The biggest problem I see with the timeline has to do with the pineapple. Even allowing for wide variances with known cases for her weight, the room temp, etc. the latest she could have died was 11 p.m. That's from a convergence of TWO well studied forensic pieces of evidence. Now, add the pineapple. She needed at least 1 hour to get that down to it's observed transit point. But that means an intruder had to feed her pineapple no later than 10 p.m. But that's when they were walking in the door. Unless someone can explain that to me, I can't see how an intruder did this.
Your view is too narrow, just in my humble opinion.
This info that you have, as vital as it seems to you now, lacks perspective.
Don't get me wrong, you've got a lot of info about this and have reasoned sharply about a lot. However, the info is not 100% complete...there has to be other pieces of info you don't have or haven't looked at in a broader perspective, that would eventually play into the pineapple thing.
That's why we have prosecutors and defense attorneys and expert witnesses and scientific analysis and oral argument and investigative reporters on both sides of a guilt-innocence issue.
If someone else wants to engage with you about the "pineapple problem", based only on what we think is known about that issue right now, more power to them.
I'm not the one to do it.
I checked to be sure about body "smell", which police reported when her body was brought up from the basement. The time it takes for that, depending on humidity, temp, body weight, etc., is 24 to 36 hours. Merging that with the rigor, the time of death was almost certainly very close to 10 p.m. (my understanding of time of death is that you are supposed to merge information from multiple observations b/c of variance - which is what I've done here).

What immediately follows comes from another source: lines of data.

/-- The rounding moves the value by far less than the step 5/13107. -/
theorem fifths_error : |(fp32Value (fifths k)).value - 5 * k / 13107| ≤ 1 / 2 ^ 16 := by
  have hmag : |(roundFrac .binary32 (decide (k < 0)) (5 * k.natAbs) 13107).mag - 5 * k.natAbs / 13107| ≤ 1 / 2 ^ 16 := by
    have hnormal : 5 * k.natAbs = 0 ∨ (2 : ℚ) ^ 23 ≤ (5 * k.natAbs : Nat) / (13107 : Nat) * 2 ^ 149 := by
      refine (Nat.eq_zero_or_pos _).imp_right fun hpos => ?_
      have : (1 : ℚ) ≤ (5 * k.natAbs : Nat) := by exact_mod_cast hpos
      push_cast at this ⊢
      linarith
    have herr := roundFrac_mag_error (f := .binary32) (by decide) (by decide) (decide (k < 0)) (by norm_num) hnormal
    have hrange : (5 * k.natAbs : ℚ) < 13107 * 2 ^ 8 := by exact_mod_cast hlt
    change _ ≤ _ / (2 : ℚ) ^ 24 at herr
    push_cast at herr
    linarith
  rw [fp32Value_fifths_value hlt, Fp.value_eq, roundFrac_neg, abs_le]
  obtain ⟨hlo, hhi⟩ := abs_le.mp hmag
  by_cases hneg : k < 0
  · have habs : (k.natAbs : ℚ) = -k := by rw [Nat.cast_natAbs, abs_of_neg hneg, Int.cast_neg]
    rw [habs] at hlo hhi
    rw [if_pos (decide_eq_true hneg)]
    constructor <;> linarith
  · have habs : (k.natAbs : ℚ) = k := by rw [Nat.cast_natAbs, abs_of_nonneg (not_lt.mp hneg)]
    rw [habs] at hlo hhi
    rw [if_neg (by simpa using hneg)]
    exact ⟨hlo, hhi⟩

end Fifths

theorem fifths_less {k l : Int} (hk : 5 * k.natAbs < 13107 * 2 ^ 8) (hl : 5 * l.natAbs < 13107 * 2 ^ 8) (h : k < l) :
    (fp32Value (fifths k)).Less (fp32Value (fifths l)) := by
  rw [Fp.less_iff (fp32Value_den_pos _) (fp32Value_den_pos _)]
  have hstep : (k + 1 : ℚ) ≤ l := by exact_mod_cast h
  have hk' := (abs_le.mp (fifths_error hk)).2
  have hl' := (abs_le.mp (fifths_error hl)).1
  linarith

/-- Settles O29: the exact values are steps of at least 5/13107 apart, far more than the roundings move them. -/
theorem thermalConversionsIncreaseWithinRange : Obligations.ThermalConversionsIncreaseWithinRange := by
  unfold Obligations.ThermalConversionsIncreaseWithinRange
  simp only [convT_binary64_eq_fifths, convH_binary64_eq_fifths]
  refine ⟨fun a b hab => ⟨?_, ?_⟩, by decide +kernel, by decide +kernel, by decide +kernel, by decide +kernel, fun raw => ?_⟩
  · exact fifths_less (temperatureFifths_bound a) (temperatureFifths_bound b) (by unfold temperatureFifths; omega)
  · exact fifths_less (humidity_bound a) (humidity_bound b) (by omega)
  · obtain ⟨hlo, hhi⟩ := fifths_exponent (temperatureFifths_bound raw) (temperatureFifths_ne_zero raw)
    refine ⟨hlo, hhi, ?_⟩
    obtain rfl | hne := eq_or_ne raw 0
    · exact .inl ⟨by decide +kernel, rfl⟩
    · refine .inr (fifths_exponent (humidity_bound raw) ?_)
      have : raw.toNat ≠ 0 := fun h => hne (BitVec.eq_of_toNat_eq h)
      omega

With the GI transit for the pineapple, the consumption of pineapple couldn't have occured any later than 10 p.m. That's even if we break with the forsensic constraints. This is the same time the Ramseys walked in the door. I'm puzzled as to how an intruder fed her pineapple then killed her literally within minutes of her walking in the door. Either there is something wrong with the forensics or there was no intruder.
More about putrefaction:
http://www.dplylemd.com/guest-articles/medicine-forensics/timely-death.htm
You are hung up on time when the Boulder ME states "I consider estimation of time of death to be an interpretive finding rather than a factual statement,'' Meyer explained in a prepared statement that accompanied the report. http://www.denverpost.com/news/ci_4191245
They got home earlier than that. The 10PM is an estimate of the time Patsy went to bed, according to John Ramsey, who said he was still awake at that time.